The otherwise beautiful 9/11 tribute lights in New York are endangering over 160,000 birds each year, according to study.
Every year, something happens during September 11 in New York City, and we're not talking about the anniversary of one of the most tragic days in American history. We're talking about something far more ancient: a ritual that takes hundreds of thousands of birds to the vicinity of the city as they migrate through the region. Unfortunately, many don't survive the trip. They get drawn into a trap of light instead.
As these birds fly across the area annually, the City of New York lights two colossal beams over Lower Manhattan to commemorate the victims of the September 11 attacks. These are beautiful displays of light that honor something important—but they are causing tens of thousands of further deaths to do so, according to the New York City Audubon.
A deadly trap
Here's what happens. When the city turns on the lights, thousands of birds suddenly get confused because the beams interfere with their regular visual cues. So they can't navigate, and are drawn to the light instead.
This causes all these birds to bundle together inside the beams, circling them for hours. Many of them end up flying into building windows, while others get too tired to go on or simply starve to death. So, beautiful though the scene might seem to the unaware onlooker (think of all these birds graciously dancing inside two great beams of light), the whole thing is actually an environmental tragedy.
Some alarming figures
According to one study conducted over 8 years, the lights affect the migration of over 1 million birds, endangering at least 160,000 individual avian lives each year.
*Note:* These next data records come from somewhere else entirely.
/-- The registers after the effect, read as the statements read them. -/
theorem registerEffect_spec {w : RegWrite} {m : W64} (s : State) (hm : writtenBits w.reg = some m) :
    (registerEffect w s).regWrites = s.regWrites ∧ SameMemory s (registerEffect w s) ∧
      ((registerEffect w s).th w.tid).hold = (s.th w.tid).hold ∧
      (∀ sel, readRegister (registerEffect w s) w.tid sel w.reg = w.val &&& m ∧
        ∀ n, n ≠ w.reg → readRegister (registerEffect w s) w.tid sel n = readRegister s w.tid sel n) ∧
      ∀ j, j ≠ tidKey w.tid → (registerEffect w s).threads.look j = s.threads.look j := by
  unfold registerEffect
  by_cases h74 : w.reg = 0x074
  · rw [if_pos h74]
    refine ⟨rfl, ⟨fun _ => rfl, rfl, rfl⟩, rfl, fun sel => ⟨?_, fun n hn => ?_⟩, fun _ _ => rfl⟩
    · rw [h74] at hm ⊢
      cases hm
      exact (farReg_writePvc s w.tid sel _).1
    · exact readRegister_congr rfl ((farReg_writePvc s w.tid sel _).2 n (h74 ▸ hn))
  rw [if_neg h74]
  by_cases hc : w.reg ∈ coreRegs
  · rw [if_pos hc]
    exact ⟨rfl, ⟨fun _ => rfl, rfl, rfl⟩, rfl, fun sel => ⟨readRegister_of_near (nearReg_writeCore_self s w.tid w.val hc hm),
      fun n hn => readRegister_congr (nearReg_writeCore_ne s w.tid w.val hn) rfl⟩, fun _ _ => rfl⟩
  · have ht : w.reg ∈ threadRegs := (writtenBits_cases hm).resolve_right (by simp [hc, h74])
    rw [if_neg hc]
    refine ⟨rfl, ⟨fun _ => rfl, rfl, rfl⟩, ?_, fun sel => ⟨readRegister_of_near (nearReg_writeThread_self s w.tid w.val ht hm),
      fun n hn => readRegister_congr (nearReg_writeThread_ne s w.tid w.val hn) rfl⟩, fun j hj => State.modTh_look _ hj⟩
    rw [State.th_modTh, Thread.writeReg_eq]

end Sys2Proof.Machine

/-- R45, R70 and R96: a write of a register of thread or core scope, or of PVC. -/
theorem registerWriteEffect : Claims.RegisterWriteEffect := by
  intro k w s m hw hm
  obtain ⟨hr, hmem, hh, hreg, hl⟩ := registerEffect_spec s hm
  obtain ⟨-, -, -, -, hlook⟩ := endWrite_spec w (registerEffect w s)
  refine ⟨_, exec_registerWrite hw hm, writeDone_endWrite hr hmem hh, fun sel => ?_, fun j hj => (hlook j hj).trans (hl j hj)⟩
  obtain ⟨hself, hne⟩ := hreg sel
  exact ⟨by rw [readRegister_endWrite, hself], fun n hn => by rw [readRegister_endWrite, hne n hn]⟩

namespace Sys2Proof.Machine

/-! ### The writes that have steps of their own -/

theorem th_endWrite (w : RegWrite) (u : State) : ∃ h, (endWrite w u).th w.tid = { u.th w.tid with hold := h } := by
  obtain ⟨h, hth, -⟩ := endWrite_spec w u
  exact ⟨h, hth⟩

theorem pkg_endWrite (w : RegWrite) (u : State) (n : Nat) : (endWrite w u).pkg n = u.pkg n := by
  obtain ⟨h, -, -, he, -⟩ := endWrite_spec w u
  rw [he]
  rfl

theorem strand_endWrite (w : RegWrite) (u : State) (n k : Nat) : (endWrite w u).strand n k = u.strand n k := by
  rw [State.strand, State.strand, pkg_endWrite]

theorem strand_modStrand (s : State) (n k : Nat) (f : Strand → Strand) : (s.modStrand n k f).strand n k = f (s.strand n k) := by
  simp [State.strand, State.modStrand]

theorem Strand.settleWaves_eq (x : Strand) : x.settleWaves = { x with
    active := x.settleWaves.active, parked := x.settleWaves.parked } := by
  unfold Strand.settleWaves
  simp only
  split <;> rfl

theorem farReg_part (s : State) (tid : Tid) (sel : BitVec 13) : readRegister s tid sel 0x051 = (s.die (dieOf tid.core)).part := rfl

section
variable {k : Nat} {w : RegWrite} {s : State}

theorem exec_seedWrite (hw : findWrite s k = some w) (hr : w.reg = 0x01C) :
    exec (.seedWrite k) s = .next (endWrite w (s.modTh w.tid fun t => t.writeReg w.reg w.val)) :=
  applyWrite_of_find (p := fun n => n = 0x01C)
    (f := fun w s => s.modTh w.tid fun t => t.writeReg w.reg w.val) hw (decide_eq_true hr)

theorem exec_agreementWrite (hw : findWrite s k = some w) (hr : w.reg = 0x040 ∨ w.reg = 0x041) :
    exec (.agreementWrite k) s = .next (endWrite w (s.modSlice w.tid.core fun x =>
      if w.reg = 0x040 then { x with agt := w.val.setWidth 32 } else { x with agk := w.val.setWidth 32 })) :=
  applyWrite_of_find (p := fun n => n = 0x040 ∨ n = 0x041)
    (f := fun w s => s.modSlice w.tid.core fun x =>
      if w.reg = 0x040 then { x with agt := w.val.setWidth 32 } else { x with agk := w.val.setWidth 32 }) hw (decide_eq_true hr)

theorem exec_scctlWrite (hw : findWrite s k = some w) (hr : w.reg = 0x071) :
    exec (.scctlWrite k) s = .next (endWrite w (s.modStrand w.tid.core.node (scStrand w.sel) fun x =>
      { x with park := BitVec.ofNat 3 (bits w.val 0 3), wake := BitVec.ofNat 8 (bits w.val 8 8) }.settleWaves)) := by
  have e : exec (.scctlWrite k) s = applyWrite (fun n => n = 0x071) k (fun w s => s.modStrand w.tid.core.node (scStrand w.sel) fun x =>
      { x with park := BitVec.ofNat 3 (bits w.val 0 3), wake := BitVec.ofNat 8 (bits w.val 8 8) }.settleWaves) s := rfl
  rw [e, applyWrite_of_find hw (decide_eq_true hr)]

theorem exec_hackWrite (hw : findWrite s k = some w) (hr : w.reg = 0x080) :
    exec (.hackWrite k) s = .next (endWrite w (s.modPkg w.tid.core.node fun p =>
      if w.val.setWidth 32 < p.hack then p else { p with hack := w.val.setWidth 32 }.dropServed)) := by
  have e : exec (.hackWrite k) s = applyWrite (fun n => n = 0x080) k (fun w s => s.modPkg w.tid.core.node fun p =>
      if w.val.setWidth 32 < p.hack then p else { p with hack := w.val.setWidth 32 }.dropServed) s := rfl
  rw [e, applyWrite_of_find hw (decide_eq_true hr)]

end

theorem exec_partWrite {k : Nat} {w : RegWrite} {s : State} (hw : findWrite s k = some w) (hr : w.reg = 0x051) :
    exec (.partWrite k) s = .next (if valueOk s w.tid 0x051 w.val then
      endWrite w (s.modDie (dieOf w.tid.core) fun h => { h with part := BitVec.ofNat 64 (bits w.val 0 60) })
    else refuseWrite w { s with regWrites := s.regWrites.filter fun v => v.id ≠ w.id }) := by
  refine congrArg Host.Outcome.next ?_
  simp only [hw, hr, ne_eq, not_true, if_false]

/-- A fetch does not look at the writes on their way. -/
theorem fetchAt_regWrites (s : State) (l : List RegWrite) (c : CoreId) (a : W64) (via : Via) :
    fetchAt { s with regWrites := l } c a via = fetchAt s c a via :=
  fetchAt_congr (s := s) (t := { s with regWrites := l }) rfl rfl rfl c a via

/-- The word behind which an SWR of PART stands traps with ILLEGAL (R352). -/
theorem refuseWrite_eq {w : RegWrite} {s : State} {b : Block} (hh : (s.th w.tid).hold = .regWrite w.id)
    (hi : (s.th w.tid).inHandler = false)
    (hb : fetchAt s w.tid.core ((s.th w.tid).tvb.setWidth 64) .trapEntry = .block b) : ∃ word : W64,
    refuseWrite w s = s.modTh w.tid fun t => Thread.takeTrap (causeOf .illegal word) ((s.th w.tid).pc.setWidth 64 - 4)
      ((s.th w.tid).bh.setWidth 64) none b (s.th w.tid).tvb { t with hold := .none } := by
  have e : ∃ word : W64, refuseWrite w s = enterTrap w.tid (causeOf .illegal word) ((s.th w.tid).pc.setWidth 64 - 4)
      ((s.th w.tid).bh.setWidth 64) none (s.modTh w.tid fun t => { t with hold := .none }) := ⟨_, if_pos hh⟩
  obtain ⟨word, e⟩ := e
  refine ⟨word, e.trans ((enterTrap_eq_takeTrap (b := b) ?_ ?_ _ _ _ _).trans ?_)⟩
  · rw [State.th_modTh]
    exact hi
  · rw [fetchAt_modTh, State.th_modTh]
    exact hb
  · rw [State.modTh_modTh, State.th_modTh]

/-- Records with HSEQ at or below HACK are those that a write of HACK lets go. -/
theorem Package.fifo_dropServed (p : Package) :
    p.dropServed.fifo = p.fifo.filter fun r => decide (p.hack.toNat < recHseq r) := by
  simp only [Package.dropServed]
  exact List.filter_congr fun r _ => by rw [← decide_not]; exact decide_eq_decide.2 Nat.not_le

end Sys2Proof.Machine

/-- R166, R169, R288, R342, R343, R352, R383 and R385: the other register writes. -/
theorem widerWriteEffects : Claims.WiderWriteEffects := by
  refine ⟨fun k w s hw hr => ?_, fun k w s hw hr => ?_, fun k w s hw hr => ⟨fun hv => ?_, fun hv hh hi hb => ?_⟩,
    fun k w s hw hr => ?_, fun k w s hw hr => ?_, fun tid s hh hf => ?_⟩
  · refine ⟨_, exec_seedWrite hw hr,
      writeDone_endWrite rfl ⟨fun _ => rfl, rfl, rfl⟩ ?_, ?_⟩
    · rw [State.th_modTh, Thread.writeReg_eq]
    · obtain ⟨h, e⟩ := th_endWrite w (s.modTh w.tid fun t => t.writeReg w.reg w.val)
      rw [e, State.th_modTh, hr]
      exact ⟨rfl, rfl⟩
  · refine ⟨_, exec_agreementWrite hw hr,
      writeDone_endWrite rfl ⟨fun _ => rfl, rfl, rfl⟩ rfl, fun sel => ?_⟩
    rw [readRegister_endWrite]
    rcases hr with hr | hr
    · rw [hr]
      simp only [readRegister, nearReg, Option.getD_none, farReg, State.slice_modSlice, if_true]
      exact setWidth_setWidth_and w.val (by decide)
    · rw [hr]
      simp only [readRegister, nearReg, Option.getD_none, farReg, State.slice_modSlice, if_neg (show ¬ (0x041 = 0x040) by decide)]
      exact setWidth_setWidth_and w.val (by decide)
  · refine ⟨_, (exec_partWrite hw hr).trans (congrArg _ (if_pos hv)), writeDone_endWrite rfl ⟨fun _ => rfl, rfl, rfl⟩ rfl,
      fun sel => ?_⟩
    rw [readRegister_endWrite, farReg_part, State.die_modDie, show (0xFFFFFFFFFFFFFFF : W64) = BitVec.ofNat 64 (2 ^ 60 - 1) from rfl,
      ← setWidth_setWidth_and w.val (by decide)]
    apply BitVec.eq_of_toNat_eq
    simp [bits, BitVec.toNat_setWidth]
  · obtain ⟨b, hb⟩ := hb
    have hid := findWrite_id hw
    have hb' := (fetchAt_regWrites s (s.regWrites.filter fun v => v.id ≠ w.id) _ _ _).trans hb
    obtain ⟨word, e⟩ := refuseWrite_eq (s := { s with regWrites := s.regWrites.filter fun v => v.id ≠ w.id }) (hid ▸ hh) hi hb'
    refine ⟨_, (exec_partWrite hw hr).trans (congrArg _ (if_neg (by simp [hv]))), ?_⟩
    rw [e, State.th_modTh]
    exact ⟨⟨fun _ => rfl, rfl, rfl⟩, rfl, rfl, rfl, rfl, rfl, rfl⟩
  · refine ⟨_, exec_scctlWrite hw hr,
      writeDone_endWrite rfl ⟨fun _ => rfl, rfl, rfl⟩ rfl, ?_⟩
    rw [strand_endWrite, strand_modStrand, Strand.settleWaves_eq]
    refine ⟨?_, ?_, rfl⟩
    · apply BitVec.eq_of_toNat_eq
      simp [bits, BitVec.toNat_setWidth]
    · apply BitVec.eq_of_toNat_eq
      simp [bits, BitVec.toNat_setWidth, BitVec.toNat_ushiftRight, Nat.shiftRight_eq_div_pow]
  · refine ⟨_, exec_hackWrite hw hr,
      writeDone_endWrite rfl ⟨fun _ => rfl, rfl, rfl⟩ rfl, ?_⟩
    rw [pkg_endWrite, State.pkg_modPkg]
    split
    · exact ⟨rfl, rfl⟩
    · exact ⟨rfl, Package.fifo_dropServed _⟩
  · refine ⟨_, congrArg Host.Outcome.next (if_pos ⟨hh, by simp [hf]⟩), rfl, fun j hj => State.modTh_look _ hj, State.th_modTh _ _ _⟩

/-- Settles O13: the write changes the one field that its register is read of. -/
theorem registerWrites : Obligations.RegisterWrites := ⟨registerWriteEffect, widerWriteEffects⟩

end

section
/-!
Bounds on empty registers (R47, R128) and the restarts of a region (R316, R318).
-/

open Sys2Proof Sys2Proof.Machine Sys2Proof.Claims

namespace Sys2Proof.Machine

section
variable {tid : Tid} {s : State} {blk : Block}

/-- A trap of a thread that a step has changed before. -/
theorem enterTrap_modTh {G : Thread → Thread} (hin : (G (s.th tid)).inHandler = false) (htvb : (G (s.th tid)).tvb = (s.th tid).tvb)
    (hb : fetchAt s tid.core ((s.th tid).tvb.setWidth 64) .trapEntry = .block blk) (f : FaultInfo) (tpc t3 : W64)
    (dly : Option (BitVec 19)) :
    enterTrap tid f tpc t3 dly (s.modTh tid G) =
      s.modTh tid fun t => Thread.takeTrap f tpc t3 dly blk (s.th tid).tvb (G t) := by
  rw [enterTrap_eq_takeTrap (b := blk) (by rw [State.th_modTh, hin]) (by rw [fetchAt_modTh, State.th_modTh, htvb, hb]),
    State.modTh_modTh, State.th_modTh, htvb]

/-! ### EMPTY_TIMEOUT -/

theorem etoReached_iff (t : Thread) (since now : Nat) : t.etoReached since now = true ↔ since + max 1 t.eto.toNat ≤ now :=
  decide_eq_true_iff

/-- A thread that waits for a translation is not subject to the bound (R204). -/
theorem exec_emptyTimeout_translation (h : translationHeld s tid = true) : exec (.emptyTimeout tid) s = .next s :=
  congrArg Host.Outcome.next (if_pos (.inr h))

/-- The bound of a GJOIN. -/
theorem exec_emptyTimeout_gjoin {since id : Nat} (hr : (s.th tid).life = .running) (ht : translationHeld s tid = false)
    (hh : (s.th tid).hold = .gjoin since id) : exec (.emptyTimeout tid) s = .next
      (if (s.th tid).etoReached since (s.taper tid.core.node) ∧ ¬ leaseHeld s tid id then
        enterTrap tid (causeOf .emptyTimeout roleNone) ((s.th tid).pc.setWidth 64 - 4) ((s.th tid).bh.setWidth 64) none
          (leaveHold tid false s)
      else s) := by
  refine congrArg Host.Outcome.next ((if_neg (by simp [hr, ht])).trans ?_)
  simp only [hh]

/-- The bound of an implicit block. -/
theorem exec_emptyTimeout_block {b : Blocked} {w : Await} (hr : (s.th tid).life = .running) (ht : translationHeld s tid = false)
    (hh : (s.th tid).hold = .none) (hb : (s.th tid).blocked = some b) (hw : (s.th tid).stillEmpty = some w) :
    exec (.emptyTimeout tid) s = .next
      (if (s.th tid).etoReached b.since (s.taper tid.core.node) ∧ ¬ fabricHeld s tid w.ref then
        enterTrap tid (causeOf .emptyTimeout w.tinfo)
          (if (s.th tid).atEnd then (s.th tid).lastWord else (s.th tid).pc.setWidth 64) ((s.th tid).bh.setWidth 64) none
          (s.modTh tid fun t => { t with blocked := none })
      else s) := by
  refine congrArg Host.Outcome.next ((if_neg (by simp [hr, ht])).trans ?_)
  simp only [hh, hb, hw]

/-- EMPTY_TIMEOUT leaves a thread that does not run as it is. -/
theorem exec_emptyTimeout_stopped (h : (s.th tid).life ≠ .running ∨ translationHeld s tid = true) :
    exec (.emptyTimeout tid) s = .next s := congrArg Host.Outcome.next (if_pos h)

/-- A thread that leaves a GJOIN stands at its word again (R128). -/
theorem leaveHold_gjoin {since id : Nat} (hh : (s.th tid).hold = .gjoin since id) :
    leaveHold tid false s = s.modTh tid fun t => { t with pc := t.pc - 4, hold := .none, blocked := none } := by
  simp only [leaveHold, hh, Bool.false_eq_true, if_false]

end

end Sys2Proof.Machine

/-- R47, R128, R204, R346 and R348: the bounds of implicit blocks and of GJOIN. -/
theorem emptyTimeout : Claims.EmptyTimeout := by
  refine ⟨fun tid s h => exec_emptyTimeout_translation h, ?_, ?_, ?_, ?_⟩
  · intro tid since id blk s hr hh ht hl hnow hin hb
    refine ⟨_, (exec_emptyTimeout_gjoin hr ht hh).trans (congrArg _ (if_pos ⟨(etoReached_iff _ _ _).2 hnow, by simp [hl]⟩)), ?_⟩
    have e := enterTrap_modTh (s := s) (tid := tid) (G := fun t => { t with pc := t.pc - 4, hold := .none, blocked := none }) hin rfl hb
      (causeOf .emptyTimeout roleNone) ((s.th tid).pc.setWidth 64 - 4) ((s.th tid).bh.setWidth 64) none
    rw [leaveHold_gjoin hh, e, State.th_modTh]
    exact ⟨rfl, fun j hj => State.modTh_look _ hj, Thread.sameBut_of_registers _ rfl rfl rfl rfl, rfl, rfl, rfl, rfl, rfl⟩
  · intro tid b w blk s hr hh hbl hw ht hf hnow hin hb
    refine ⟨_, (exec_emptyTimeout_block hr ht hh hbl hw).trans
      (congrArg _ (if_pos ⟨(etoReached_iff _ _ _).2 hnow, by simp [hf]⟩)), ?_⟩
    have e := enterTrap_modTh (s := s) (tid := tid) (G := fun t => { t with blocked := none }) hin rfl hb
      (causeOf .emptyTimeout w.tinfo) (if (s.th tid).atEnd then (s.th tid).lastWord else (s.th tid).pc.setWidth 64)
      ((s.th tid).bh.setWidth 64) none
    have htinfo : w.tinfo = BitVec.ofNat 64 (w.field + 2 ^ 8 * w.ref.cls + 2 ^ 10 * w.role.code) := by
      simp only [Await.tinfo, Nat.mul_comm]
    rw [e, State.th_modTh]
    exact ⟨rfl, fun j hj => State.modTh_look _ hj, Thread.sameBut_of_registers _ rfl rfl rfl rfl, rfl, rfl,
      congrArg (fun x => #v[x, 0, 0, (s.th tid).bh.setWidth 64]) htinfo, rfl, rfl, rfl, rfl⟩
  · intro tid b w s hh hbl hw hf
    by_cases hr : (s.th tid).life ≠ .running ∨ translationHeld s tid = true
    · exact exec_emptyTimeout_stopped hr
    · rw [not_or, not_not, Bool.not_eq_true] at hr
      exact (exec_emptyTimeout_block hr.1 hr.2 hh hbl hw).trans (congrArg _ (if_neg fun h => h.2 hf))
  · intro tid since id s hh hl
    by_cases hr : (s.th tid).life ≠ .running ∨ translationHeld s tid = true
    · exact exec_emptyTimeout_stopped hr
    · rw [not_or, not_not, Bool.not_eq_true] at hr
      exact (exec_emptyTimeout_gjoin hr.1 hr.2 hh).trans (congrArg _ (if_neg fun h => h.2 hl))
Add that to the fact that 600 million birds die annually across the country from collisions with buildings—especially those with reflective windows. 230,000 of those deaths occur in New York City alone, N.Y.C. Audubon reports.
The National Audubon Society gives even more dire news, indicating that half of all North American bird species are at risk of extinction because of the reduction of their habitats due to human activity and climate change. 145 of these live or migrate through New York.
Fortunately, some measures have been taken. Every year when the lights go up, volunteers gather to observe and count the birds that congregate around them. When there are more than 1,000 birds visible inside the light beams, they get turned off for at least 20 minutes to allow them to fly away safely.
This doesn't prevent the initial disruption of the birds' flight path, however. Important though the lights are to commemorate the 9/11 victims, perhaps we should find another way that doesn't put the lives of other species at risk in the first place.